A Post from OSCLG member Abby Erpelding, based on a paper she presented at the OSCLG Annual Conference in San Francisco.
At the age of 24, I was diagnosed with Crohn’s Disease, a chronic inflammatory condition of the gastrointestinal tract. From the moment I began disclosing my chronic illness to friends, family, co-workers, and strangers, everyone had a story to share with me—whether or not I wanted to hear it.
After experiencing life with a healthy body, I have learned to accept my ill identity and the reality of embodying that label. The stories others share greatly affect how I internalize my illness. I constantly struggle not to become someone else’s story. As a result, in hopes to shed light on these interactions, I provide some quick tips for them.
- Don’t provide unsolicited comments. For example, “My coworker has that disease and he is in the hospital right now.” From my experience, this just makes the individual with a chronic illness anxious. It is unlikely that they will confide in you again.

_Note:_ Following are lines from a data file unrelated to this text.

/-! ### State.storeData -/

@[simp] theorem State.storeData_params (xs : List Byte) : (s.storeData xs).params = s.params := rfl
@[simp] theorem State.storeData_cmdreg (xs : List Byte) : (s.storeData xs).cmdreg = s.cmdreg := rfl
@[simp] theorem State.storeData_status (xs : List Byte) : (s.storeData xs).status = s.status := rfl
@[simp] theorem State.storeData_result (xs : List Byte) : (s.storeData xs).result = s.result := rfl
@[simp] theorem State.storeData_errinfo (xs : List Byte) : (s.storeData xs).errinfo = s.errinfo := rfl
@[simp] theorem State.storeData_cc (xs : List Byte) : (s.storeData xs).cc = s.cc := rfl
@[simp] theorem State.storeData_devsel (xs : List Byte) : (s.storeData xs).devsel = s.devsel := rfl
@[simp] theorem State.storeData_data (xs : List Byte) : (s.storeData xs).data = s.data.writeList 0 xs := rfl
@[simp] theorem State.storeData_pc (xs : List Byte) : (s.storeData xs).pc = s.pc := rfl
@[simp] theorem State.storeData_locals (xs : List Byte) : (s.storeData xs).locals = s.locals := rfl
@[simp] theorem State.storeData_trace (xs : List Byte) : (s.storeData xs).trace = s.trace := rfl
@[simp] theorem State.storeData_writeAnswers (xs : List Byte) : (s.storeData xs).writeAnswers = s.writeAnswers := rfl
@[simp] theorem State.storeData_readAnswers (xs : List Byte) : (s.storeData xs).readAnswers = s.readAnswers := rfl
@[simp] theorem State.storeData_draws (xs : List Byte) : (s.storeData xs).draws = s.draws := rfl
@[simp] theorem State.storeData_answerDraws (xs : List Byte) : (s.storeData xs).answerDraws = s.answerDraws := rfl
@[simp] theorem State.storeData_hostRead (xs : List Byte) : (s.storeData xs).hostRead = s.hostRead := rfl
@[simp] theorem State.storeData_schedule (xs : List Byte) : (s.storeData xs).schedule = s.schedule := rfl

/-! ### State.setHostRead -/

@[simp] theorem State.setHostRead_params (w : Word) : (s.setHostRead w).params = s.params := rfl
@[simp] theorem State.setHostRead_cmdreg (w : Word) : (s.setHostRead w).cmdreg = s.cmdreg := rfl
@[simp] theorem State.setHostRead_status (w : Word) : (s.setHostRead w).status = s.status := rfl
@[simp] theorem State.setHostRead_result (w : Word) : (s.setHostRead w).result = s.result := rfl
@[simp] theorem State.setHostRead_errinfo (w : Word) : (s.setHostRead w).errinfo = s.errinfo := rfl
@[simp] theorem State.setHostRead_cc (w : Word) : (s.setHostRead w).cc = s.cc := rfl
@[simp] theorem State.setHostRead_devsel (w : Word) : (s.setHostRead w).devsel = s.devsel := rfl
@[simp] theorem State.setHostRead_data (w : Word) : (s.setHostRead w).data = s.data := rfl
@[simp] theorem State.setHostRead_pc (w : Word) : (s.setHostRead w).pc = s.pc := rfl
@[simp] theorem State.setHostRead_locals (w : Word) : (s.setHostRead w).locals = s.locals := rfl
@[simp] theorem State.setHostRead_trace (w : Word) : (s.setHostRead w).trace = s.trace := rfl
@[simp] theorem State.setHostRead_writeAnswers (w : Word) : (s.setHostRead w).writeAnswers = s.writeAnswers := rfl
@[simp] theorem State.setHostRead_readAnswers (w : Word) : (s.setHostRead w).readAnswers = s.readAnswers := rfl
@[simp] theorem State.setHostRead_draws (w : Word) : (s.setHostRead w).draws = s.draws := rfl
@[simp] theorem State.setHostRead_answerDraws (w : Word) : (s.setHostRead w).answerDraws = s.answerDraws := rfl
@[simp] theorem State.setHostRead_hostRead (w : Word) : (s.setHostRead w).hostRead = w := rfl
@[simp] theorem State.setHostRead_schedule (w : Word) : (s.setHostRead w).schedule = s.schedule := rfl

/-! ### busWait -/

@[simp] theorem busWait_params (k : WaitKind) : (busWait k s).params = s.params := rfl
@[simp] theorem busWait_cmdreg (k : WaitKind) : (busWait k s).cmdreg = s.cmdreg := rfl
@[simp] theorem busWait_status (k : WaitKind) : (busWait k s).status = s.status := rfl
@[simp] theorem busWait_result (k : WaitKind) : (busWait k s).result = s.result := rfl
@[simp] theorem busWait_errinfo (k : WaitKind) : (busWait k s).errinfo = s.errinfo := rfl
@[simp] theorem busWait_cc (k : WaitKind) : (busWait k s).cc = s.cc := rfl
@[simp] theorem busWait_devsel (k : WaitKind) : (busWait k s).devsel = s.devsel := rfl
@[simp] theorem busWait_data (k : WaitKind) : (busWait k s).data = s.data := rfl
@[simp] theorem busWait_pc (k : WaitKind) : (busWait k s).pc = s.pc := rfl
@[simp] theorem busWait_locals (k : WaitKind) : (busWait k s).locals = s.locals := rfl
@[simp] theorem busWait_trace (k : WaitKind) : (busWait k s).trace = s.trace ++ [.wait k] := rfl
@[simp] theorem busWait_writeAnswers (k : WaitKind) : (busWait k s).writeAnswers = s.writeAnswers := rfl
@[simp] theorem busWait_readAnswers (k : WaitKind) : (busWait k s).readAnswers = s.readAnswers := rfl
@[simp] theorem busWait_draws (k : WaitKind) : (busWait k s).draws = s.draws := rfl
@[simp] theorem busWait_answerDraws (k : WaitKind) : (busWait k s).answerDraws = s.answerDraws := rfl
@[simp] theorem busWait_hostRead (k : WaitKind) : (busWait k s).hostRead = s.hostRead := rfl
@[simp] theorem busWait_schedule (k : WaitKind) : (busWait k s).schedule = s.schedule := rfl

- Don’t publically post your concern about their illness on social media. It’s not a good idea to post on Facebook: “My thoughts and prayers are with you since you were just diagnosed with your horrible disease.” You may think you are being supportive; however, this is their story and their choice as to when and how to share it.
- Don’t treat your friends differently then you did before their diagnosis. Don’t end a conversation with, “I’m sorry to talk about my problems. They’re nothing compared to your issue.” They still want to hear about your dreams and hardships. Don’t apologize for sharing because you think their problems are worse.

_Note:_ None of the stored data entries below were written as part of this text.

theorem silent_afterPage (sp : Page) (np : Nat) (prog : Bool) (s : State) :
    Silent s (afterPage d space sp np prog s) := by
  unfold afterPage
  refine Silent.trans ?_ (silent_pagesLoop d space sp _ _ _)
  cases prog
  · exact silent_writeBitmaps s
  · exact (silent_setLocals _ s).trans (silent_writeBitmaps _)

theorem silent_enterErasePage (p : Page) (lbl : EraseLabel → Label) (s : State) :
    Silent s (enterErasePage d space p lbl s) := by
  rcases enterErasePage_cases d space p lbl s with ⟨-, h⟩ | ⟨-, h⟩ <;> rw [h]
  · exact silent_setLabel _ s
  · exact silent_raise _ s

theorem silent_enterProgramPage (p : Page) (lbl : PageLabel → Label) (s : State) :
    Silent s (enterProgramPage d space p lbl s) := by
  rcases enterProgramPage_cases d space p lbl s with ⟨-, h⟩ | ⟨-, h⟩ <;> rw [h]
  · exact (silent_beginPage _ _ s).trans (silent_setLabel _ _)
  · exact (silent_beginPage _ _ s).trans (silent_raise _ _)

/-- ProgramPages raises ReadOnlyPageError under Fail for the first page of its range that is not writable, and else enters
its loop with both bitmaps empty (R81). -/
theorem enterProgramPages_cases (sp : Page) (np : Nat) (s : State) :
    (∃ p, s.params.roPolicy = .fail ∧ firstReadOnly d space sp np = some p ∧
      enterProgramPages d space sp np s = raise (.readOnlyPage p) s) ∨
    ((s.params.roPolicy = .fail → firstReadOnly d space sp np = none) ∧
      enterProgramPages d space sp np s =
        pagesLoop d space sp np 0 (s.setLocals { s.locals with skipped := 0, programmed := 0 })) := by
  unfold enterProgramPages
  by_cases hf : s.params.roPolicy = .fail
  · simp only [hf, if_true]
    cases firstReadOnly d space sp np with
    | some p => exact .inl ⟨p, trivial, rfl, rfl⟩
    | none => exact .inr ⟨fun _ => rfl, rfl⟩
  · exact .inr ⟨fun h => absurd h hf, by simp only [hf, if_false]⟩

/-- No page of a range is read-only exactly when every one is writable (R81). -/
theorem firstReadOnly_eq_none {sp : Page} {np : Nat} :
    firstReadOnly d space sp np = none ↔ ∀ i < np, pageWritable d space (sp + BitVec.ofNat 4 i) = true := by
  simp [firstReadOnly, List.find?_eq_none]

theorem silent_enterProgramPages (sp : Page) (np : Nat) (s : State) :
    Silent s (enterProgramPages d space sp np s) := by
  unfold enterProgramPages
  split
  · exact silent_raise _ s
  · exact (silent_setLocals _ s).trans (silent_pagesLoop d space sp _ _ _)

theorem silent_markFound (ok : Bool) (s : State) : Silent s (markFound ok s) := by
  cases ok
  · exact Silent.refl s
  · exact silent_setLocals _ s

/-- Noting a probe's answer sets the bit of its code when it is true, and moves nothing else (R92). -/
theorem markFound_spec (ok : Bool) (s : State) :
    ∃ found : BitVec 16, markFound ok s = s.setLocals { s.locals with found := found } ∧
      ∀ k, found.getLsbD k = (s.locals.found.getLsbD k || (ok && decide (k = s.locals.c.toNat))) := by
  cases ok
  · exact ⟨s.locals.found, rfl, by simp⟩
  · exact ⟨addBit s.locals.found s.locals.c, rfl, fun k => by simp [addBit_getLsbD]⟩

/-- After a probe SCAN_DEVICES goes on with the next code, or ends with code 15 (R92). -/
theorem afterProbe_cases (s : State) :
    (s.locals.c ≠ 15 ∧ afterProbe s = (s.setLocals { s.locals with c := s.locals.c + 1 }).setLabel .scan) ∨
    (s.locals.c = 15 ∧ afterProbe s = finishScan s) := by
  unfold afterProbe
  split <;> simp_all

/-- A step that performs at most one bus primitive and then silent work (R34). -/
structure OneEvent (s t : State) : Prop where
  eq : t = s ∨ ∃ e u, Moved e s u ∧ Silent u t

theorem oneEvent_readAddress (sp : Space) (a : Byte) (next : Label) (s : State) :
    OneEvent s (readAddress sp a next s) := by
  rcases readAddress_cases sp a next s with ⟨-, h⟩ | ⟨t, hm, h⟩ | ⟨t, hm, h⟩ <;> rw [h]
  · exact ⟨.inl rfl⟩
  · exact ⟨.inr ⟨_, t, hm, silent_setLabel _ t⟩⟩
  · exact ⟨.inr ⟨_, t, hm, silent_raise _ t⟩⟩

theorem oneEvent_readData (sp : Space) (n : Nat) (k : List Byte → State → State)
    (hk : ∀ xs u, Silent u (k xs u)) (s : State) : OneEvent s (readData sp n k s) := by
  rcases readData_cases sp n k s with ⟨-, h⟩ | ⟨t, xs, hm, -, -, h⟩ | ⟨t, xs, hm, -, h⟩ | ⟨t, hm, h⟩ <;> rw [h]
  · exact ⟨.inl rfl⟩
  · exact ⟨.inr ⟨_, t, hm, hk xs t⟩⟩
  · exact ⟨.inr ⟨_, t, hm, silent_raise _ t⟩⟩
  · exact ⟨.inr ⟨_, t, hm, silent_raise _ t⟩⟩

theorem oneEvent_memWrite (sp : Space) (a : Byte) (v : List Byte) (k : State → State)
    (hk : ∀ u, Silent u (k u)) (s : State) : OneEvent s (memWrite sp a v k s) := by
  rcases memWrite_cases sp a v k s with ⟨-, h⟩ | ⟨t, hm, h⟩ | ⟨t, hm, h⟩ <;> rw [h]
  · exact ⟨.inl rfl⟩
  · exact ⟨.inr ⟨_, t, hm, hk t⟩⟩
  · exact ⟨.inr ⟨_, t, hm, silent_raise _ t⟩⟩

/-- A step of ErasePage performs at most one bus primitive and then silent work. -/
theorem oneEvent_erasePageStep (p : Page) (b : Bool) (lbl : EraseLabel → Label) (ret : Bool → State → State)
    (hret : ∀ b u, Silent u (ret b u)) (l : EraseLabel) (s : State) :
    OneEvent s (erasePageStep d space p b lbl ret l s) := by
  cases l with
  | e1Rb1 => exact oneEvent_readAddress _ _ _ s
  | e1Rb2 =>
    refine oneEvent_readData _ _ _ (fun xs u => ?_) s
    split
    · exact ((silent_setBuf _ u).trans (silent_setPState _ _)).trans (hret _ _)
    · exact ((silent_setBuf _ u).trans (silent_setPState _ _)).trans (silent_setLabel _ _)
  | e2Wb1 => exact oneEvent_memWrite _ _ _ _ (fun u => silent_setLabel _ u) s
  | e3 => exact ⟨.inr ⟨_, _, busWait_moved .erase s, silent_setLabel _ _⟩⟩
  | e4D1 =>
    rcases errata_cases (lbl .e5Rb1) s with ⟨-, h⟩ | ⟨t, ok, hm, h⟩
    · exact ⟨.inl h⟩
    · refine ⟨.inr ⟨_, t, hm, ?_⟩⟩
      rw [erasePageStep, h]
      exact silent_setLabel _ t
  | e5Rb1 => exact oneEvent_readAddress _ _ _ s
  | e5Rb2 =>
    refine oneEvent_readData _ _ _ (fun xs u => ?_) s
    split
    · exact ((silent_setBuf _ u).trans (silent_setPState _ _)).trans (hret _ _)
    · exact (silent_setBuf _ u).trans (silent_raise _ _)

- Do try to be inclusive when choosing activities or public outings with friends. Select activities that won’t make your friend stand out or feel uncomfortable.
- Do tell positive stories and/or share inspirational thoughts when you learn about their illness.

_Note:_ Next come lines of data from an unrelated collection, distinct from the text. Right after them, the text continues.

-- ==== Sys2Proof/Proofs/Scope.lean ====
section
/-! PROOFS. The errata dummy write and the waits of the page procedures (R78, R79, R80, R103), and the first step of
PROGRAM_PAGES (R81, R82, R89). -/

namespace Sys2Proof.Machine

/-! ### A command at a label of its page procedure -/

section AtLabel

variable {s : State} {d : DeviceDescriptor} (hd : s.desc? = some d)
include hd

theorem exec_erasePage_atLabel {l : EraseLabel} (hl : s.pc = .resume (.erase l)) (sp : Space) (p : Byte) :
    exec (.erasePage sp p) s =
      .next (erasePageStep d sp (nibble p) true .erase (fun e s' => finish (if e then 1 else 0) s') l s) := by
  simp only [exec, execErasePage, hl, withDesc_of_some hd]

theorem exec_programPage_atLabel {l : PageLabel} (hl : s.pc = .resume (.page l)) (sp : Space) (p : Byte) :
    exec (.programPage sp p) s =
      .next (programPageStep d sp (nibble p) (s.dataSlice 0 16) .page
        (fun prog e s' => finish ((if e then 2 else 0) ||| (if prog then 1 else 0)) s') l s) := by
  simp only [exec, execProgramPage, hl, withDesc_of_some hd]

theorem exec_programPages_atLabel {l : PageLabel} (hl : s.pc = .resume (.pages l)) (sp : Space) (a : Byte)
    (n : BitVec 9) :
    exec (.programPages sp a n) s =
      .next (programPagesStep d sp (nibble a) (n.toNat / 16) (s.dataSlice (16 * s.locals.i.toNat) 16) l s) := by
  simp only [exec, execProgramPages, hl, withDesc_of_some hd]

theorem exec_programControlCode_atLabel {l : PageLabel} (hl : s.pc = .resume (.pages l)) (n : BitVec 9) :
    exec (.programControlCode n) s =
      .next (programPagesStep d .nvm (controlCodePageIndex d) 1
        ((s.locals.img.drop (16 * s.locals.i.toNat)).take 16) l s) := by
  simp only [exec, execProgramControlCode, hl, withDesc_of_some hd]

end AtLabel

/-! ### The dummy write and the waits -/

/-- An answered dummy write goes on at `next`, whatever the answer (R103). -/
theorem errata_of_answer {s t : State} {ok : Bool}
    (hw : busWrite (translate .register s.cc) (dummyBytes s.params.errataDummyPayload) s = some (ok, t))
    (next : Label) : errata next s = t.setLabel next := by
  simp only [errata, hw]

/-- ErasePage at its dummy write goes on to the verify read, whatever the answer (R79, R103). -/
theorem erasePageStep_dummyWrite {s t : State} {ok : Bool}
    (hw : busWrite (translate .register s.cc) (dummyBytes s.params.errataDummyPayload) s = some (ok, t))
    (d : DeviceDescriptor) (sp : Space) (p : Page) (standalone : Bool) (lbl : EraseLabel → Label)
    (ret : Bool → State → State) :
    erasePageStep d sp p standalone lbl ret .e4D1 s = t.setLabel (lbl .e5Rb1) :=
  errata_of_answer hw _

/-- ProgramPage at the dummy write of its ErasePage goes on to the verify read, whatever the answer (R80, R103). -/
theorem programPageStep_dummyWrite {s t : State} {ok : Bool}
    (hw : busWrite (translate .register s.cc) (dummyBytes s.params.errataDummyPayload) s = some (ok, t))
    (d : DeviceDescriptor) (sp : Space) (p : Page) (target : List Byte) (lbl : PageLabel → Label)
    (ret : Bool → Bool → State → State) :
    programPageStep d sp p target lbl ret (.p2 .e4D1) s = t.setLabel (lbl (.p2 .e5Rb1)) := by
  rw [programPageStep, erasePageStep_dummyWrite hw]

/-! ### The pages of a range -/

/-- Page number `i` of a range from page `a`, in numbers (R37, R81). -/
theorem rangePage_toNat {a : Byte} {i : Nat} (h : a.toNat + i < 16) :
    (nibble a + BitVec.ofNat 4 i).toNat = a.toNat + i := by
  rw [BitVec.toNat_add, nibble_toNat (by omega), BitVec.toNat_ofNat]
  omega

/-- A page from `a` on is the page of its distance to `a`. -/
theorem rangePage_sub {a : Byte} {k : Page} (h : a.toNat ≤ k.toNat) :
    nibble a + BitVec.ofNat 4 (k.toNat - a.toNat) = k := by
  have hk := k.isLt
  apply BitVec.eq_of_toNat_eq
  rw [rangePage_toNat (by omega)]
  omega

/-- What holds of every page from `a` up to `m` holds of each page number of that range. -/
theorem forall_rangePage {P : Page → Prop} {a : Byte} {m : Nat} (hm : m ≤ 16)
    (h : ∀ k : Page, a.toNat ≤ k.toNat → k.toNat < m → P k) :
    ∀ i < m - a.toNat, P (nibble a + BitVec.ofNat 4 i) := by
  intro i hi
  have hp := rangePage_toNat (a := a) (i := i) (by omega)
  exact h _ (by omega) (by omega)

/-! ### Skipping pages -/

/-- RESULT with no page programmed is the skipped bitmap (R82). -/
theorem resultBitmaps_zero_getLsbD (sk : BitVec 16) (k : Nat) : (resultBitmaps 0 sk).getLsbD k = sk.getLsbD k := by
  have hk (h : sk.getLsbD k = true) : k < 32 := (BitVec.lt_of_getLsbD h).trans (by decide)
  simpa [resultBitmaps] using hk

/-- Skipping pages changes the locals and RESULT alone, and RESULT only if there is a page to skip (R81). -/
theorem skipPages_eq (sp : Page) (k i : Nat) (s : State) :
    skipPages sp k i s =
      { s with
        locals := (skipPages sp k i s).locals
        result := if k = 0 then s.result
          else resultBitmaps (skipPages sp k i s).locals.programmed (skipPages sp k i s).locals.skipped } := by
  have hresult : (skipPages sp k i s).result = if k = 0 then s.result
      else resultBitmaps (skipPages sp k i s).locals.programmed (skipPages sp k i s).locals.skipped := by
    cases k with
    | zero => rfl
    | succ k =>
      obtain ⟨-, -, -, -, -, -, -, h, -⟩ := skipPages_spec sp k (i + 1)
        (writeBitmaps (s.setLocals
          { s.locals with
            i := BitVec.ofNat 4 i, p := sp + BitVec.ofNat 4 i,
            skipped := addBit s.locals.skipped (sp + BitVec.ofNat 4 i) }))
      exact h rfl
  obtain ⟨hst, hei, hpc, -⟩ := skipPages_spec sp k i s
  obtain ⟨_, _, _, _, _, heq, -⟩ := silent_skipPages sp k i s
  rw [← hresult]
  rw [heq] at hst hei hpc ⊢
  simp only at hst hei hpc
  rw [hst, hei, hpc]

- Do practice active listening skills. It’s important that you provide feedback by reflecting what is said, rather than providing your own input.
Patient-centered communication is critical to the success of someone living with a chronic illness. However, the support physicians provide about communicating your illness with others is limited. This leaves identity negotiation up to the person with the illness, and these challenges can be particularly challenging in some situations.
For a female patient living with a chronic invisible illness, the need for coping mechanisms often increases, as women often find it necessary to legitimize their disease to others. In addition, because patients with an invisible illness regularly appear healthy, they experience moments in which they must decide whether to reveal or conceal their illness. This decision can often create tension as they struggle to manage their new identity.
I have Crohn’s Disease, but it doesn’t totally define me. Being aware of these basic do’s and don’ts presented here can help me—and others living with chronic illnesses—manage our complicated identities.